Source records:
....

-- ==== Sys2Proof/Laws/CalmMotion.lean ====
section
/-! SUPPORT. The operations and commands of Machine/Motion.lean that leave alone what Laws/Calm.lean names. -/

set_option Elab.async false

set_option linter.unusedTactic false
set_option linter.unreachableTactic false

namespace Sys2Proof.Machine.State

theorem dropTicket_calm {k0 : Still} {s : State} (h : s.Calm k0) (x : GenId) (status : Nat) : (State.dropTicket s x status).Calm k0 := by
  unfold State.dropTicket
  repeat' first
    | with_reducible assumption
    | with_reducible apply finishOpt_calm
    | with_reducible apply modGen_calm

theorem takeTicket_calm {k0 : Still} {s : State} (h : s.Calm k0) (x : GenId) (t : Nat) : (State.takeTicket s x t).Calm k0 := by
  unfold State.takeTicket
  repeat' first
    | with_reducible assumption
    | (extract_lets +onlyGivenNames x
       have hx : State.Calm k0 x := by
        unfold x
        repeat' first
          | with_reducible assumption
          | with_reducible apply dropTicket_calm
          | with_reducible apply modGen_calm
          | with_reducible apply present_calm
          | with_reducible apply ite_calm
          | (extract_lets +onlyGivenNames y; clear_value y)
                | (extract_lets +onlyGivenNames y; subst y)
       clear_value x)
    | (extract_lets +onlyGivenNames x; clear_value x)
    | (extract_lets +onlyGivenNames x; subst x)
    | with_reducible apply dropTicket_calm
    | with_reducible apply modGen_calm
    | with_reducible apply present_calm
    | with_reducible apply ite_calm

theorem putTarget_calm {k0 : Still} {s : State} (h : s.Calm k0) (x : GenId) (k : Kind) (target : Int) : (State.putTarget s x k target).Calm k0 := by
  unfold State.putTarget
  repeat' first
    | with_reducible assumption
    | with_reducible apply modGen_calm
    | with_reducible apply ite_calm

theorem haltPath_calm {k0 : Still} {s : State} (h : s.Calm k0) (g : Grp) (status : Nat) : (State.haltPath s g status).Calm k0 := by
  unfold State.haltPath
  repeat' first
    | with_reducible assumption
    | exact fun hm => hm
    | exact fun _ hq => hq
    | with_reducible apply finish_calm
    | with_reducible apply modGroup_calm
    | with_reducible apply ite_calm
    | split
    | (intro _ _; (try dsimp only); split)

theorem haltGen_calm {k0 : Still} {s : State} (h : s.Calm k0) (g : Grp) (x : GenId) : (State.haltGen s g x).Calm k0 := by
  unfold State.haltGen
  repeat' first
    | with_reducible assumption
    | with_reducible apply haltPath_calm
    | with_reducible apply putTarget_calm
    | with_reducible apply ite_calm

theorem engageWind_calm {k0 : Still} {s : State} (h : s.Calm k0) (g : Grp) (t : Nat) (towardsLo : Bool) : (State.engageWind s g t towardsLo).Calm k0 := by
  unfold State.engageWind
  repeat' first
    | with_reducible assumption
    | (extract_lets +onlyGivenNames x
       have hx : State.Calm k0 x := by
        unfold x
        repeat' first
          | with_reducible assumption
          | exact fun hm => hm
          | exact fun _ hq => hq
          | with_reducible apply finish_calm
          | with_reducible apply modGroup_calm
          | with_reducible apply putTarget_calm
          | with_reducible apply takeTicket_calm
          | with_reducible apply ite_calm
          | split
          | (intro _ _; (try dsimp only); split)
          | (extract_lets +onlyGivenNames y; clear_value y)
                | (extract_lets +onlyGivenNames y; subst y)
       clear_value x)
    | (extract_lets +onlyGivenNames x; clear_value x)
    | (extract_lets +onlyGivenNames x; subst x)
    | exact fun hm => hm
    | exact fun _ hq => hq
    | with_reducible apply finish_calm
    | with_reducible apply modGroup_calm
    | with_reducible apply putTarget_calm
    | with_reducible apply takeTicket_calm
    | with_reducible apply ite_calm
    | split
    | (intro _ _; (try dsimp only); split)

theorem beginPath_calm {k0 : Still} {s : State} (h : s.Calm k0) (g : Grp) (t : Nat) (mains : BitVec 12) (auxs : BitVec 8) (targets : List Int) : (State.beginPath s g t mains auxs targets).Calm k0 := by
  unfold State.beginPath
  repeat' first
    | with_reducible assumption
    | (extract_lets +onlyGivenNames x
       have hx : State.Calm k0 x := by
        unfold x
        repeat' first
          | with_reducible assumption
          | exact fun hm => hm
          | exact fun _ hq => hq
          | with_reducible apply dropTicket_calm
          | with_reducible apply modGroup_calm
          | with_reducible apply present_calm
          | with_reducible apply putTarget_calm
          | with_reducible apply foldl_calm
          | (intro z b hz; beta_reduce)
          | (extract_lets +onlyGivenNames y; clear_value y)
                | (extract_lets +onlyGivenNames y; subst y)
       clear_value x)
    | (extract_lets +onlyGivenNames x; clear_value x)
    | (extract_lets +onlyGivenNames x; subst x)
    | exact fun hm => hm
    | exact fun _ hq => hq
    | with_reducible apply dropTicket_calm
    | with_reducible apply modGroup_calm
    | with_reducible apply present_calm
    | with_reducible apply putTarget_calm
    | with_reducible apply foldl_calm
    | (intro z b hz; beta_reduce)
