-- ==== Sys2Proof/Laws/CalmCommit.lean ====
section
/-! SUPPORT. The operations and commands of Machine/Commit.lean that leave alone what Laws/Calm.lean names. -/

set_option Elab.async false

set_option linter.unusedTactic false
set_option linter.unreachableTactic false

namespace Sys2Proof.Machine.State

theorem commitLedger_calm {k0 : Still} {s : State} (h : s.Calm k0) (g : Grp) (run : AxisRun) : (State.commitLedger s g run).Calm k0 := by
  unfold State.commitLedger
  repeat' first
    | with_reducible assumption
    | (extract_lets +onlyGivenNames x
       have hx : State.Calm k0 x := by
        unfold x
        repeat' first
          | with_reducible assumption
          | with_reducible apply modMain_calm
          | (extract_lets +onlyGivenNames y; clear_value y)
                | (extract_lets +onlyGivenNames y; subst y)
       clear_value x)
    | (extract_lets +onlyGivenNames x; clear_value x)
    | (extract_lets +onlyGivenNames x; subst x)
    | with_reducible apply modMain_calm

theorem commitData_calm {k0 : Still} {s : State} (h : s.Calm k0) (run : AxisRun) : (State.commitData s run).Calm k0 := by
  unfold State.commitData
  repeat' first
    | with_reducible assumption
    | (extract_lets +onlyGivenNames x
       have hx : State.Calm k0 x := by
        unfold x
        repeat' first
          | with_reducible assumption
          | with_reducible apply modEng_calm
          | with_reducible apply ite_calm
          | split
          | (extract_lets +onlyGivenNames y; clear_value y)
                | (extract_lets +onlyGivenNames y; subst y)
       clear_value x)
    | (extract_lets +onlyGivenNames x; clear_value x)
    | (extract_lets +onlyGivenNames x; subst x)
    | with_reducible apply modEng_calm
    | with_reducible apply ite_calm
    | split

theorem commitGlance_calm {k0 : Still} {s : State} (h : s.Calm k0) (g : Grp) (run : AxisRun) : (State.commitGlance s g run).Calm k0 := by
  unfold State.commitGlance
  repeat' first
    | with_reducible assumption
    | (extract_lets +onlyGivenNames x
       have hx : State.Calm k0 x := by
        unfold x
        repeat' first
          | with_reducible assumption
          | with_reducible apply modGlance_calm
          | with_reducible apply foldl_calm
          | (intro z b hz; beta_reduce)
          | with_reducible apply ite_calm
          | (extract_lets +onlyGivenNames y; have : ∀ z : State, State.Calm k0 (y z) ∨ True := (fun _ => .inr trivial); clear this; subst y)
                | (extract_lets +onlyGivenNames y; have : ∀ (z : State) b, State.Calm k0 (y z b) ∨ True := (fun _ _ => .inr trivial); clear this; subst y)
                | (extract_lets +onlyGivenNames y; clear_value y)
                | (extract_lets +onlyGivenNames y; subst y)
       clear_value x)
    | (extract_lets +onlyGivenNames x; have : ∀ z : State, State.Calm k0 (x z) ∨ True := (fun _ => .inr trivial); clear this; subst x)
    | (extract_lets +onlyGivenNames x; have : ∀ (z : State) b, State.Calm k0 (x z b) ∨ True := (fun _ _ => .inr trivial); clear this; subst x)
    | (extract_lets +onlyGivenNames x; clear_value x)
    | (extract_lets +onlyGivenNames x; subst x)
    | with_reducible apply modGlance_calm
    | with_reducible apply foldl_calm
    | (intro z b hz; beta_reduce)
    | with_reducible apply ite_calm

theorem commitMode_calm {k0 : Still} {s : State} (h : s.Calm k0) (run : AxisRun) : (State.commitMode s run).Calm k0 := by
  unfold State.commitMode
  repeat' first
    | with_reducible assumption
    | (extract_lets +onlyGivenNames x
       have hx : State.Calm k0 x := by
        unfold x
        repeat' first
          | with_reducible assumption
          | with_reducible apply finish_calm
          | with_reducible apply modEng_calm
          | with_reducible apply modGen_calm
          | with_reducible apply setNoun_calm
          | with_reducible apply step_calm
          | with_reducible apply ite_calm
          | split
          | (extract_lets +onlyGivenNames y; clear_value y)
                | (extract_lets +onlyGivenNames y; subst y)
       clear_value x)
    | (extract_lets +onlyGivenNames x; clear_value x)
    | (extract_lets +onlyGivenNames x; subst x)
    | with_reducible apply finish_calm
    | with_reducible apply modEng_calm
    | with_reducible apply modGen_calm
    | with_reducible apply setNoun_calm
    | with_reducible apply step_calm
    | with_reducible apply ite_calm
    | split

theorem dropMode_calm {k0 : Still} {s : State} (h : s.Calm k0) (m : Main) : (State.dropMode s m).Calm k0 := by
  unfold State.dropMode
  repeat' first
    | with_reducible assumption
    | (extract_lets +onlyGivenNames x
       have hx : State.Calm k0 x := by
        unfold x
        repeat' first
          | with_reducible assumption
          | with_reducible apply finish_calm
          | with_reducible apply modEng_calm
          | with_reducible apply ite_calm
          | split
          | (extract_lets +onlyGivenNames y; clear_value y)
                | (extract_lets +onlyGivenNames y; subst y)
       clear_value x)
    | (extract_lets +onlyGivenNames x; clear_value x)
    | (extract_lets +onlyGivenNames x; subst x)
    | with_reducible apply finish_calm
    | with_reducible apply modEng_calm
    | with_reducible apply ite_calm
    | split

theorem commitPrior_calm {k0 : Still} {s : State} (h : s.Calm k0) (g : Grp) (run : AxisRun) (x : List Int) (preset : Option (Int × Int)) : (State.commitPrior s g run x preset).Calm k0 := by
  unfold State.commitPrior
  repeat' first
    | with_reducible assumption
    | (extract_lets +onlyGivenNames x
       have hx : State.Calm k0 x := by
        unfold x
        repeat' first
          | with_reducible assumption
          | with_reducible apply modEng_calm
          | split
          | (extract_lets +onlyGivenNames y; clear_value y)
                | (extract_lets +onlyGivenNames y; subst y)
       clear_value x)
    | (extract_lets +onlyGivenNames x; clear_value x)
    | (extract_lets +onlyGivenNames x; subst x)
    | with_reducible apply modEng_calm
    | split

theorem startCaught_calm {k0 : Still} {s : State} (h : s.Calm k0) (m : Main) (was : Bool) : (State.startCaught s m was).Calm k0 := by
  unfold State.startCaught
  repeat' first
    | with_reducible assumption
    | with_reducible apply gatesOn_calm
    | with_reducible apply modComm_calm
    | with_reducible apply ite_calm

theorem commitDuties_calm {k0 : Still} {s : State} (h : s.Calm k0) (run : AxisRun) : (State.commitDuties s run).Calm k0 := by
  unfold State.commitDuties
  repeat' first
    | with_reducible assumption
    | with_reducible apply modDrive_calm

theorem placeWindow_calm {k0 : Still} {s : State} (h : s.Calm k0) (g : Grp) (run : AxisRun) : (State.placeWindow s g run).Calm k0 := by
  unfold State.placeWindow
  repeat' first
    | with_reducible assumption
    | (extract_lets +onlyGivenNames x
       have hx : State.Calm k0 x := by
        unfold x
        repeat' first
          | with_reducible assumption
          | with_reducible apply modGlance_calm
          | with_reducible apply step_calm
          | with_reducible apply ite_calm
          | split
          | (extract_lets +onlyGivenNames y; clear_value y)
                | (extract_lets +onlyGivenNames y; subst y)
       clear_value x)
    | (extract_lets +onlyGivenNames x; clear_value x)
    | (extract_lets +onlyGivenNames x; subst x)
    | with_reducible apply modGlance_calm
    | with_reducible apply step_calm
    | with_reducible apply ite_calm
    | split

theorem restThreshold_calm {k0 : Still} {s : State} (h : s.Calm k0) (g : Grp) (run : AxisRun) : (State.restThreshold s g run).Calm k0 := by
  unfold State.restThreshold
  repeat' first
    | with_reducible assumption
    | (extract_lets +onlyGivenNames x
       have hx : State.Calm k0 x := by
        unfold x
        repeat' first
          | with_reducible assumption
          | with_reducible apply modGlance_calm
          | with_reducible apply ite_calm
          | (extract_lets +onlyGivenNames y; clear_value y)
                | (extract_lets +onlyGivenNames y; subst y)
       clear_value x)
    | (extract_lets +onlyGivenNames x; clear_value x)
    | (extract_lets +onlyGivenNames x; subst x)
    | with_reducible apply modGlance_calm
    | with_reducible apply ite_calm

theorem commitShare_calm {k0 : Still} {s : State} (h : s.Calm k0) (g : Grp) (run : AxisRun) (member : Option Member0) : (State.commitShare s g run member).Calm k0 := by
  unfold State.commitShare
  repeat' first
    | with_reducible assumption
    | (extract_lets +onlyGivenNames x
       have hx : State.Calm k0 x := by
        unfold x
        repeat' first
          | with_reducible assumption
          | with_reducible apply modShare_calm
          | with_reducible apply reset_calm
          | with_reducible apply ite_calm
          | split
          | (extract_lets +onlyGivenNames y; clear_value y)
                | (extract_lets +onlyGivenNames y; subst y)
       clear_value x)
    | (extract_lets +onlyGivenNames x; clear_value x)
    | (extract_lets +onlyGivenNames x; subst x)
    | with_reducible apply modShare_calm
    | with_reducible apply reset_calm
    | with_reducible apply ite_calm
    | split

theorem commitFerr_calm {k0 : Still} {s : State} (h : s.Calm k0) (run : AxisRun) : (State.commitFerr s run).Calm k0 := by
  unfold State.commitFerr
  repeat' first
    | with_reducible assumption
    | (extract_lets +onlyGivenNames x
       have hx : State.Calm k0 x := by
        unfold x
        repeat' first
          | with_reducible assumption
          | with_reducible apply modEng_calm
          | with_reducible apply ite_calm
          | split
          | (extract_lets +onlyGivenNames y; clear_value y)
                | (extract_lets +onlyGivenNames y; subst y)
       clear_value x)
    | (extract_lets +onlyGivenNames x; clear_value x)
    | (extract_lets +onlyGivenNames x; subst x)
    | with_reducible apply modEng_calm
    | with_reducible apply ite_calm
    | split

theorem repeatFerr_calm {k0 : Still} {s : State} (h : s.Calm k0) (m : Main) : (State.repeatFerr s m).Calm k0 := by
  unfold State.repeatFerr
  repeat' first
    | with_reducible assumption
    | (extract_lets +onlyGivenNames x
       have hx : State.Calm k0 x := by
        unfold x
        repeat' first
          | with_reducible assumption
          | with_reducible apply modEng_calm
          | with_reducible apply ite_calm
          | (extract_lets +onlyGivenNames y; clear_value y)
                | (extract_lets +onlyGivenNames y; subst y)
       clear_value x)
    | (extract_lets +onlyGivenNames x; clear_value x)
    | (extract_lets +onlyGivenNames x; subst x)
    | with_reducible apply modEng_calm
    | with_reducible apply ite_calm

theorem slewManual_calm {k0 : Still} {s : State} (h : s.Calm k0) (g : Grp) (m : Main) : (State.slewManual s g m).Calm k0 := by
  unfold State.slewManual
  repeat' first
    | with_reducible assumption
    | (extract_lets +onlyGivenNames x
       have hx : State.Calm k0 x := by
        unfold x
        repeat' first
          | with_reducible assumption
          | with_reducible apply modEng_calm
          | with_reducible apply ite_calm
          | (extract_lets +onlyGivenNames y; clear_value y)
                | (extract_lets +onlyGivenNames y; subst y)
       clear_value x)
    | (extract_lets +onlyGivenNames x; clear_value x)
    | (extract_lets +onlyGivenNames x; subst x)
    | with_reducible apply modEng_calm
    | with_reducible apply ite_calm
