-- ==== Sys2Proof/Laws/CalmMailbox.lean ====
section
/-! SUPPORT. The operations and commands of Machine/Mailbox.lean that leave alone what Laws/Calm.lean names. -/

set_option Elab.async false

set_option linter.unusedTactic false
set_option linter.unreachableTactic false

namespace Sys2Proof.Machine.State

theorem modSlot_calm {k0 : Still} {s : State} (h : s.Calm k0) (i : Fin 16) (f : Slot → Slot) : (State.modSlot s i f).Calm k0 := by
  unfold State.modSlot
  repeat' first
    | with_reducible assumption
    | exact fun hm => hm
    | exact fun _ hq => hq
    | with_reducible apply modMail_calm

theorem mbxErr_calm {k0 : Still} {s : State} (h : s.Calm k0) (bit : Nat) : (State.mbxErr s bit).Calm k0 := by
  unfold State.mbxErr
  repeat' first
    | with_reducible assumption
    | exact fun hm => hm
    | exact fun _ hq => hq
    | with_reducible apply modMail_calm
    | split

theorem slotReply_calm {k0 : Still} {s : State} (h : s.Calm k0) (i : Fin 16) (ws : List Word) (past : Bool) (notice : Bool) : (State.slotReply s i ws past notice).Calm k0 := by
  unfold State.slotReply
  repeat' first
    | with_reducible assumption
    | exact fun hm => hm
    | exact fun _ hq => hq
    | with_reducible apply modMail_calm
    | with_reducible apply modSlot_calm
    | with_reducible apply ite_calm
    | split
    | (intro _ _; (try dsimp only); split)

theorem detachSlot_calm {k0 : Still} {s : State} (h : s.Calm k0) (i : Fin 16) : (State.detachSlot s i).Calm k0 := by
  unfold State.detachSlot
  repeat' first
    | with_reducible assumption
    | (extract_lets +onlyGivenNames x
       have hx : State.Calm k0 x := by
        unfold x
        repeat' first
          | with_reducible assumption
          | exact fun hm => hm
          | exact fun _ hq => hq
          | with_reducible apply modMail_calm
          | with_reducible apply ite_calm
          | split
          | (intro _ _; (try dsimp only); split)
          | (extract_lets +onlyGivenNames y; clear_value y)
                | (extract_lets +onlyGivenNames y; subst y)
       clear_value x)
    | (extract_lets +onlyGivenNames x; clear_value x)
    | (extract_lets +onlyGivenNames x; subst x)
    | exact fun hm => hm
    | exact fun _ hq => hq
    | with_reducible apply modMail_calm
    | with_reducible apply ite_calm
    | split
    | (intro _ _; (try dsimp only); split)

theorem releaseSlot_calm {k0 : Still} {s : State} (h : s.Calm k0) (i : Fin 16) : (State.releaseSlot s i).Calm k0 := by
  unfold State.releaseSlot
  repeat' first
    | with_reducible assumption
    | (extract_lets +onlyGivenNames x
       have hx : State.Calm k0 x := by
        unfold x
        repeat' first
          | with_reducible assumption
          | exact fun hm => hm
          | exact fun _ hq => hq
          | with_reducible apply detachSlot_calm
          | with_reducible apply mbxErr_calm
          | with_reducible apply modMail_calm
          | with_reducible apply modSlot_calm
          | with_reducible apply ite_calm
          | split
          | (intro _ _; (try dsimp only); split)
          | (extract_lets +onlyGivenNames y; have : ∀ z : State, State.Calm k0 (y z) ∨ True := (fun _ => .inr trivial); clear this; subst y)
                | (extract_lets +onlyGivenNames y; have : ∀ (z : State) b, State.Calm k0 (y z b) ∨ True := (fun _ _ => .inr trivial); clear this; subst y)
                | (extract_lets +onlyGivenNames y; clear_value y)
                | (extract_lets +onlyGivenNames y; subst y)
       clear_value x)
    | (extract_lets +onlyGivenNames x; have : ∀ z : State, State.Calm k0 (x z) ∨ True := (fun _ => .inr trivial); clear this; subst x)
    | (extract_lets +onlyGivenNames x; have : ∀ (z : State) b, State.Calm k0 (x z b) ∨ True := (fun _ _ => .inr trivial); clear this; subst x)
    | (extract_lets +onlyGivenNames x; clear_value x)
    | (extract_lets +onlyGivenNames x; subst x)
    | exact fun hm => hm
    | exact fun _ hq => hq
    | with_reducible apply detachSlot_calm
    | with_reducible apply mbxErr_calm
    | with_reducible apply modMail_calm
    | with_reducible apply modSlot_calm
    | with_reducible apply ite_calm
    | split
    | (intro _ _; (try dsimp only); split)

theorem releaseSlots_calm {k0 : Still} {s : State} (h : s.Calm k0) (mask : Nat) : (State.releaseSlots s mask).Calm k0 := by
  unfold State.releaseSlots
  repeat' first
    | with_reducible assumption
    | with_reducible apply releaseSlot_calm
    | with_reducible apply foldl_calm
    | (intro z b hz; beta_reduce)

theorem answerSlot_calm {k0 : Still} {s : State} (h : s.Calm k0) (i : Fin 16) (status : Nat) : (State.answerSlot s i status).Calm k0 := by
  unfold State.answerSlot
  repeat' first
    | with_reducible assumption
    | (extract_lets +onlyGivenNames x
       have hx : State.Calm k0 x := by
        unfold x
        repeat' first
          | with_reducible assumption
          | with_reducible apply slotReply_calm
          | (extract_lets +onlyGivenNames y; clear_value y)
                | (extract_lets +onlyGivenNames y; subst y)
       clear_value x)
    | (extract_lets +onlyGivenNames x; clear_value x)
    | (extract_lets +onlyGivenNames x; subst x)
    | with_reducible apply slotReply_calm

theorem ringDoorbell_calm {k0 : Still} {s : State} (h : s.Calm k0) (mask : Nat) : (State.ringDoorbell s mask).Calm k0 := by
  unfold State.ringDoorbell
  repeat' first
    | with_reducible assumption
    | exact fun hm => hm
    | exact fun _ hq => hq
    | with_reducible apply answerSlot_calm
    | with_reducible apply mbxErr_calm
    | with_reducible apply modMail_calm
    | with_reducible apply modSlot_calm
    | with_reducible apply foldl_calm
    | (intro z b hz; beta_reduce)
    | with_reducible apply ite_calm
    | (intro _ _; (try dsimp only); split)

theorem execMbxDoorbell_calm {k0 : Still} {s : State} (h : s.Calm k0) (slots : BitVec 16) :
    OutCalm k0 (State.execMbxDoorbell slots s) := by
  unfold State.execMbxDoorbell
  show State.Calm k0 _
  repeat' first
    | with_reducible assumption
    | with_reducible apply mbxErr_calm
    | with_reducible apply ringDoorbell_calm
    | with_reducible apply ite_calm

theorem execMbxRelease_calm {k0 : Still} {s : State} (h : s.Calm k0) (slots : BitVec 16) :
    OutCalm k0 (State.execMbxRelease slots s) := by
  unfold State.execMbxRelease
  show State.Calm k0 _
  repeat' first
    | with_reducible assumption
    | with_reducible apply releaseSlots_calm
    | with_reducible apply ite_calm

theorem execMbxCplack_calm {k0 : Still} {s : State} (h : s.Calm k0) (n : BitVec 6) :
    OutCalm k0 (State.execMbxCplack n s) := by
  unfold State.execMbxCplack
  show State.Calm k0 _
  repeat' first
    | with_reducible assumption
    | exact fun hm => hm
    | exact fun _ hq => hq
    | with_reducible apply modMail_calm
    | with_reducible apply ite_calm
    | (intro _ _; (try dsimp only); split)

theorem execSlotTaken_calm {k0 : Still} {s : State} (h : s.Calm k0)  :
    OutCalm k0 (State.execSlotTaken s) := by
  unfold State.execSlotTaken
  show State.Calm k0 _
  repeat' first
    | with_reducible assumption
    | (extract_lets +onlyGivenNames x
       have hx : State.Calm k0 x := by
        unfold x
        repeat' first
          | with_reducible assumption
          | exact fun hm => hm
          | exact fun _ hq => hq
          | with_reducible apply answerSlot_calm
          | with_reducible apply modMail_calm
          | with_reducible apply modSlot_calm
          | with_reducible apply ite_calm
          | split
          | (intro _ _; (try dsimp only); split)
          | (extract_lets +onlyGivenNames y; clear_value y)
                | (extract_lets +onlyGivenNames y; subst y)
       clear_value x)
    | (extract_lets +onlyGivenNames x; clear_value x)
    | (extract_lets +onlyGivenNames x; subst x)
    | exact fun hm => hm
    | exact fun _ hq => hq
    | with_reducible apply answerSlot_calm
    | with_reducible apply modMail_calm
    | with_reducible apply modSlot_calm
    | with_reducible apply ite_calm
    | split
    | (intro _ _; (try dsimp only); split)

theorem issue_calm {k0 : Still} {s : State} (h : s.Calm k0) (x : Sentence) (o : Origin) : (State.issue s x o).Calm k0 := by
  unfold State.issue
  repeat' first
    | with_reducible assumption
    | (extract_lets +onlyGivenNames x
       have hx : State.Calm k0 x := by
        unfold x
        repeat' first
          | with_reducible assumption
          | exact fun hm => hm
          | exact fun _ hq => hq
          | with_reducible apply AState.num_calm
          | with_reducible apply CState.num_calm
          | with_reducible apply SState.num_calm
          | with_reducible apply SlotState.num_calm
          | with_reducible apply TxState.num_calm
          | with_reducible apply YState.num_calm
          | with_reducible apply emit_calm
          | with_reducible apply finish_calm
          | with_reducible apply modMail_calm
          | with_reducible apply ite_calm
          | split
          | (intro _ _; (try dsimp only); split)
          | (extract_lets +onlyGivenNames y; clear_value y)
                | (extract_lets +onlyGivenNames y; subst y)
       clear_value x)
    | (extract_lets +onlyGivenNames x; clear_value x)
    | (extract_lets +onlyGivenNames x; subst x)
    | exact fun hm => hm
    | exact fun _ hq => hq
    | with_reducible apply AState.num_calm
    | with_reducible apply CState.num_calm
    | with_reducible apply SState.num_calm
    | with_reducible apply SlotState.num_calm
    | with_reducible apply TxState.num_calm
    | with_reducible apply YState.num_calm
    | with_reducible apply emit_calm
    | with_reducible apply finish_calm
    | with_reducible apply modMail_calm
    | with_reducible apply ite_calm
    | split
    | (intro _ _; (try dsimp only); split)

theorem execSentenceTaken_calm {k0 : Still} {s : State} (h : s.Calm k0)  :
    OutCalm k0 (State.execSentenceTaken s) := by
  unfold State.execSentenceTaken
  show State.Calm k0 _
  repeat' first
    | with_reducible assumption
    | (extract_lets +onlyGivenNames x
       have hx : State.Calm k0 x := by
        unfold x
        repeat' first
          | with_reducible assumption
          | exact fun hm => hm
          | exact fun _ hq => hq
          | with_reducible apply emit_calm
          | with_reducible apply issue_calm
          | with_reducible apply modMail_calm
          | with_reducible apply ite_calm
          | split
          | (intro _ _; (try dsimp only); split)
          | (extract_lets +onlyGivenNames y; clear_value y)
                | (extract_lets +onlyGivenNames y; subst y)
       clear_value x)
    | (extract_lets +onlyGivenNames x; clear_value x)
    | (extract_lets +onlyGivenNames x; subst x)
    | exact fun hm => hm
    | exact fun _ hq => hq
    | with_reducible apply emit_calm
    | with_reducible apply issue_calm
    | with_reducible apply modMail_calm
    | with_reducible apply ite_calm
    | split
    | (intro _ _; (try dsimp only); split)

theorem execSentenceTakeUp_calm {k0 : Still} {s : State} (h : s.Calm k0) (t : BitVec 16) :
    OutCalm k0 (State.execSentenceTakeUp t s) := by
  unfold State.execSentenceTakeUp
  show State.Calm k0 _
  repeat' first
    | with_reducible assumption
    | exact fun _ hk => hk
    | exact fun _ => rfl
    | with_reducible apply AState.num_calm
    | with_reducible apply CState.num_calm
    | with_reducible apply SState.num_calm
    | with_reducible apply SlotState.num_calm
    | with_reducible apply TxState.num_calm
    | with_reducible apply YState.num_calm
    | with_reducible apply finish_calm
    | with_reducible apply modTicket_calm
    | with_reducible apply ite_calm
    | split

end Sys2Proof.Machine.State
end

....

What you need to do: Only a number is wanted. How many lines of the entries above carry "repeatFerr"?

Response area: 2